Example 2: Quadratic Function

from autodiff_engine.value import Value

x = Value(3.0, label='x')
y = x**2 + 2*x + 1
y.backward()

print(f"f(x) = x² + 2x + 1")
print(f"f({x.value}) = {y.value}")
print(f"f'({x.value}) = {x.grad}")  # Should be 2x + 2 = 8

Example 3: Trigonometric Function

from autodiff_engine.value import Value
import math

x = Value(math.pi / 6, label='x')  # 30 degrees
y = x.sin()
y.backward()

print(f"f(x) = sin(x)")
print(f"f({x.value}) = {y.value}")
print(f"f'({x.value}) = {x.grad}")  # Should be cos(x)

Mathematical Background

Reverse-Mode Automatic Differentiation (Backpropagation)

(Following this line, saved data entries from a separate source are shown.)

/-- This device's own re-admission at a switch to its epoch. -/
def readmitSelf (s : State) (epoch : BitVec 16) : State :=
  if s.mar.state = .readmitPending && s.mar.readmits.contains (s.mpl.devId, epoch) then
    let s := clearFence s s.mpl.devId epoch
    { s with mar := { s.mar with state := .inactive } }
  else s

/-- INACTIVE and LIVE follow the ring. -/
def ringState (s : State) : State :=
  match s.mar.state with
  | .inactive =>
    if ringComplete s.mar.ringCur then
      let r := roundNext s
      modRounds { s with mar := { s.mar with state := .live } } fun x => { x with liveAt := r, sent := [], echoes := [] }
    else s
  | .live => if ringComplete s.mar.ringCur then s else { s with mar := { s.mar with state := .inactive } }
  | _ => s

/-- Marshal at a switch to an epoch, after the device's epoch and LAP_BASE have changed. -/
def marSwitch (s : State) (epoch : BitVec 16) : State :=
  let s := ringState (readmitSelf (takeRing s) epoch)
  (s.mar.readmits.filter fun x => x.2 == epoch && x.1 != s.mpl.devId).foldl (fun s x => clearFence s x.1 epoch) s

/-! ### Swaps (R335) -/

/-- Items of a swapped lane that go before the switch: sealed pages and record slots. -/
def swapEarly (it : LegItem) : Bool := (it.kind == kPage && it.state != pOpen) || it.kind == kRecords

def swapItems (s : State) (n : LaneNo) (bs : List BatonId) : List LegItem :=
  bs.flatMap fun b => match findReq s b with
    | some r => legItems s legSwap r n true
    | none => []

def pageOf (it : LegItem) : LegPage := ⟨it, false, 0, 0, 0, false, [], 0, none⟩

/-- Open the SWAP leg of one lane toward the same lane of the spare. -/
def openSwap (s : State) (dev : DevId) (n : LaneNo) : State × Bool :=
  let rs := s.reqs.filter fun r => r.lane == some n && r.lost.isNone
  let bs := bySlot (rs.map (·.id))
  let items := (swapItems s n bs).filter swapEarly
  match rs, openEntry s (sourceLeg s legSwap dev n n bs items) with
  | r :: _, some (i, s) =>
    match s.btn.legs.find? (fun g => g.index == i) with
    | none => (s, false)
    | some g =>
      let ask := askOf s r legSwap n n items (legIdOf g)
      let sound := rs.all fun r => decide (r.samp.counter = r.log.length) && originsOk r
      (sendAsk s dev { ask with batons := bs, counterOk := sound, originOk := sound, states := (rs.map stpUse).sum }, true)
  | _, _ => (s, false)

/-- Items that a swap leg has not listed yet. -/
def swapMore (s : State) (g : Leg) (early : Bool) : List LegItem :=
  (swapItems s g.srcLane g.batons).filter fun it =>
    (!early || swapEarly it) && g.pages.all fun p =>
      !(p.item.baton == it.baton && p.item.kind == it.kind && p.item.state == it.state && p.item.layer == it.layer
        && p.item.index == it.index)

/-- Add items to a swap leg and ask the target, which allocates them or aborts the leg (R181). -/
def swapAdd (s : State) (g : Leg) (early : Bool) : State :=
  let its := swapMore s g early
  match its, g.batons.findSome? (findReq s) with
  | _ :: _, some r =>
    let s := modLeg s g.index fun g => { g with pages := g.pages ++ its.map pageOf }
    sendAsk s g.peer { askOf s r legSwap g.srcLane g.dstLane its (legIdOf g) with ask := .add, leg := targetId g, batons := g.batons }
  | _, _ => s

/-- Pages that sealed since join the swap legs. -/
def swapSealed (s : State) : State :=
  if s.mar.swapActive && s.mpl.epoch != s.mar.swapEpoch then
    setPrecopy ((swapSources s).foldl (fun s g => swapAdd s g true) s)
  else s

/-- Members leave their batch, and are resident again when their share is. -/
def leaveBatch (s : State) (n : LaneNo) : State :=
  (laneOf s n).st.batch.foldl (fun s m => modReq (unqueue s m.1) m.1 fun r => { r with resident := false }) s

/-- The mutable parts of a swap leg go after the switch: the items that are left join the leg, and the control parts go as far as
they are cleared. -/
def swapFinal (s : State) (g : Leg) : State :=
  sendParts (g.ctlBlocks + 1) (swapAdd s g false) g.index

/-- At a switch whose group list differs, or that a swap waits for, every member of the group's lanes leaves (R335). -/
def swapSwitch (s : State) (before after : List DevId) : State :=
  let due := s.mar.swapActive && s.mpl.epoch == s.mar.swapEpoch
  let s := if due || (decide (1 < before.length) && before != after) then
      (lanesWhere s fun l => l.role == roleGen).foldl leaveBatch s
    else s
  if due then (swapSources s).foldl swapFinal s else s

end Sys2Proof.Machine
end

This implementation uses reverse-mode autodiff, which computes gradients by:

  1. Forward Pass: Computing function values and building the computational graph
  2. Backward Pass: Propagating gradients backward through the graph using the chain rule

Reverse-mode autodiff is particularly efficient for functions with many inputs and few outputs, making it ideal for machine learning applications.

Chain Rule

The chain rule is fundamental to autodiff:

∂f/∂x = ∂f/∂u * ∂u/∂x

Where u is an intermediate variable in the computational graph.

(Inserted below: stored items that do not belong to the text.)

/-- Those that must leave do so (R105); the serving device's death parks the baton with DEAD_TARGET (R165). -/
def leaveOne (s : State) (b : BatonId) : State :=
  match findReq s b with
  | none => s
  | some r =>
    let dead := s.te.dead.contains r.strm.ring.serve && r.strm.ring.serve != s.mpl.devId
    let s := if dead && !r.parkNext && (r.phase = .generation || r.phase = .prompt || r.phase = .handoff) then
        modReq s b fun r => { r with parkNext := true, parkWhy := .deadTarget }
      else s
    if mustLeave s r then unqueue s b else s

/-- Places that a join may take: while a swap is pending, no more than the new table gives (R104). -/
def joinLimit (l : Lane) (t : LapTable) : Nat :=
  match l.tables.repl, bgTable l with
  | some _, some x => min t.batchMax.toNat x.batchMax.toNat
  | _, _ => t.batchMax.toNat

def joinOne (s : State) (n : LaneNo) (t : LapTable) (x : BitVec 48 × BatonId) : State :=
  let l := laneOf s n
  match findReq s x.2 with
  | none => s
  | some r =>
    if byCutoff s r.residentAt && decide (l.st.batch.length < joinLimit l t) then
      match freeSub l.st.batch t with
      | some k => setLane s n { l with st := { l.st with
          batch := l.st.batch ++ [(x.2, k)], joinQ := l.st.joinQ.filter fun y => y.2 != x.2 } }
      | none => s
    else s

def joins (s : State) (n : LaneNo) : State :=
  let l := laneOf s n
  match fgTable l with
  | some t => if l.ctl = .serving && l.role = roleGen then l.st.joinQ.foldl (fun s x => joinOne s n t x) s else s
  | none => s

/-! ### Pre-emption (R110) -/

/-- Sub-batches that qualify: pre-empted PREEMPT_GAP laps ago or never; `none` is never. -/
def gapOk (s : State) (l : Lane) (t : LapTable) (k : Nat) : Bool :=
  match tblGet l.st.lastPreempt k with
  | some x => decide (x + t.preemptGap.toNat ≤ s.lap.count.toNat)
  | none => true

/-- The least recently pre-empted, the lower number on a tie. -/
def leastRecent (l : Lane) : List Nat → Option Nat
  | [] => none
  | k :: ks =>
    match leastRecent l ks with
    | none => some k
    | some j =>
      match tblGet l.st.lastPreempt k, tblGet l.st.lastPreempt j with
      | none, _ => some k
      | some _, none => some j
      | some a, some b => if a ≤ b then some k else some j

/-- Token capacity of the sub-batch's pre-emptible slots. -/
def preemptRoom (t : LapTable) (k : Nat) : Nat :=
  ((t.slots.filter fun x => x.preempt && decide (x.subbatch.toNat = k)).map fun x => Config.preemptCap x.kernel).sum

/-- Requests that may share a lap's length table (R131). -/
def tableMax : Nat := 4096

/-- Give the lap's tokens to queued work, the head first; `left` entries of the length table remain, and a request that would need
one more waits for the next lap (R110, R131). -/
def serveExt (s : State) : Nat → Nat → List (BatonId × Nat × Nat) → State
  | _, _, [] => s
  | room, left, (b, m, _) :: rest =>
    let first := match findReq s b with | some r => r.take == 0 | none => false
    let k := if first && left == 0 then 0 else min m room
    let s := modReq s b fun r => { r with take := r.take + k }
    serveExt s (room - k) (if first && k != 0 then left - 1 else left) rest

/-- Queued work whose request can run: resident and not about to park. -/
def extReady (s : State) (x : BatonId × Nat × Nat) : Bool :=
  match findReq s x.1 with
  | some r => r.resident && !r.parkNext && r.lost.isNone && byCutoff s x.2.2
  | none => false

/-- TO of the audit that a scratch sequence replays; 0 while its parts are still on their way (R206). -/
def replayTo (s : State) (q : Req) : Nat :=
  if s.btn.legs.any fun g => g.replay && g.batons == [q.id] then 0
  else match (findReq s q.id).bind (·.audit) with
    | some a => a.toPos.toNat
    | none => 0

/-- Positions of prompt work that a replay can run from where it stands: ORIGIN 0b00 or 0b10, below TO (R207). -/
def promptRun (s : State) (q : Req) : Nat :=
  ((List.range (replayTo s q - q.done)).takeWhile fun i => !genAt q (q.done + i)).length

def laneReplays (s : State) (n : LaneNo) : List Req := s.btn.replays.filter fun q => q.lane == some n

/-- Replays take what room the queued work leaves, in the order in which their audits began (log 25). -/
def serveReplays (s : State) : Nat → Nat → List Req → State
  | _, _, [] => s
  | room, left, q :: rest =>
    let k := if left = 0 then 0 else min (promptRun s q) room
    serveReplays (modReplay s q.id fun q => { q with take := k }) (room - k) (if k = 0 then left else left - 1) rest

/-- Requests and members of the pre-empted sub-batch that run no queued work miss the lap with cause PREEMPT (R110, R167). -/
def missPreempted (s : State) (n : LaneNo) : State :=
  let l := laneOf s n
  (l.st.batch.filter fun m => l.st.preempted == some m.2).foldl (fun s m =>
    match findReq s m.1 with
    | some r => if r.take = 0 then missReq s m.1 2 else s
    | none => s) s

def preempt (s : State) (n : LaneNo) : State :=
  let l := laneOf s n
  let s := modLane s n fun l => { l with st := { l.st with preempted := none } }
  match fgTable l with
  | none => s
  | some t =>
    let work := l.st.preemptQ.filter (extReady s)
    let replays := (laneReplays s n).filter fun q => promptRun s q != 0
    if l.role ≠ roleGen || (work.isEmpty && replays.isEmpty) then s
    else
      match leastRecent l ((List.range t.subbatches.toNat).filter (gapOk s l t)) with
      | none => s
      | some k =>
        let s := modLane s n fun l => { l with st := { l.st with
          preempted := some k, lastPreempt := tblSet l.st.lastPreempt k s.lap.count.toNat, preemptCnt := satInc l.st.preemptCnt } }
        let s := serveExt s (preemptRoom t k) tableMax work
        let took := s.reqs.filter fun r => r.lane == some n && r.take != 0
        let s := serveReplays s (preemptRoom t k - (took.map (·.take)).sum) (tableMax - took.length) replays
        missPreempted s n

/-- Generation steps of replays, one position per lap, each in one batch place that no member holds (R207). -/
def stepReplays (s : State) (n : LaneNo) : State :=
  match fgTable (laneOf s n) with
  | none => s
  | some t =>
    let room := t.batchMax.toNat - (laneOf s n).st.batch.length
    (((laneReplays s n).filter fun q => genAt q q.done && decide (q.done < replayTo s q)).take room).foldl
      (fun s q => modReplay s q.id fun q => { q with take := 1 }) s

/-! ### Prompt takes (R103, R382) -/

/-- Prompt tokens per lap of a table. -/
def promptRoom (t : LapTable) : Nat := ((t.slots.filter fun x => x.type == tPrompt).map fun x => x.param.toNat).sum

/-- A token word whose RSV bits are clear and whose token the model has. -/
def tokenOk (m : ModelSec) (w : Word) : Bool := decide (w.toNat < m.vocab.toNat)

/-- Take tokens in queue order, for at most `entries` requests (R131); a request with a bad token ends at once. -/
def takePrompts (s : State) : Nat → Nat → List (BatonId × Nat) → State
  | _, _, [] => s
  | room, entries, (b, left) :: rest =>
    match findReq s b with
    | none => takePrompts s room entries rest
    | some r =>
      let k := if entries = 0 then 0 else min left room
      let ok := match modelOf s r.model with
        | some m => ((r.prompt.drop r.done).take k).all (tokenOk m)
        | none => true
      if ok then takePrompts (modReq s b fun r => { r with take := k }) (room - k) (if k = 0 then entries else entries - 1) rest
      else takePrompts (abortReq s b .refused) room entries rest

/-! ### Needs (R139, R142 to R144) -/

/-- A listed page is missing, or landed after the cutoff. -/
def pagesLate (s : State) (r : Req) : Bool :=
  match modelOf s r.model with
  | some m => !pagesInPlace m r || decide (s.clk.now < r.readyAt + 10000)
  | none => false

/-- A request whose pages are not in place: its fetches go on, and it is held (R139). Where one of them finds no slot, what the pass
gave it returns (R143). -/
def holdFetch (s : State) (n : LaneNo) (b : BatonId) : State :=
  match findReq s b with
  | none => s
  | some r =>
    match modelOf s r.model with
    | none => s
    | some m =>
      let x := meetNeeds s n b m (((farListed m r).filter fun e => e.slots.isEmpty).map fun e => .fetch e.layer.toNat e.index.toNat)
      if x.2 then holdReq x.1 n b 5
      else holdReq (dropStaleFetches (undoNeeds x.1 n b r.pages) b) n b 4

/-- A sequence's work of the lap gets what it needs, or is held. -/
def serveWork (s : State) (n : LaneNo) (b : BatonId) : State :=
  match findReq s b with
  | none => s
  | some r => if pagesLate s r then holdFetch s n b else serveSeq s n b (workLen r)

/-- A member's step, a prompt chunk or an extension runs in the lap, as far as the boundary can tell. -/
def hasWork (l : Lane) (r : Req) : Bool :=
  r.take != 0 || (l.role == roleGen && isMember_ l r.id && r.missNow == 0 && r.endReason == 0)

Example Chain Rule Application

For the function f(x) = sin(x²):

  1. Let u = x², then f(x) = sin(u)
  2. ∂f/∂u = cos(u) = cos(x²)
  3. ∂u/∂x = 2x
  4. ∂f/∂x = cos(x²) * 2x

Performance Considerations

  • Memory Usage: Each Value object stores the computational graph, which can grow large for complex expressions
  • Computation: Reverse-mode autodiff is efficient for functions with many inputs and few outputs (typical in machine learning)
  • Scalability: For large-scale applications, consider using established libraries like PyTorch or TensorFlow

Acknowledgments

This implementation is inspired by the micrograd project and serves as an educational tool for understanding automatic differentiation principles.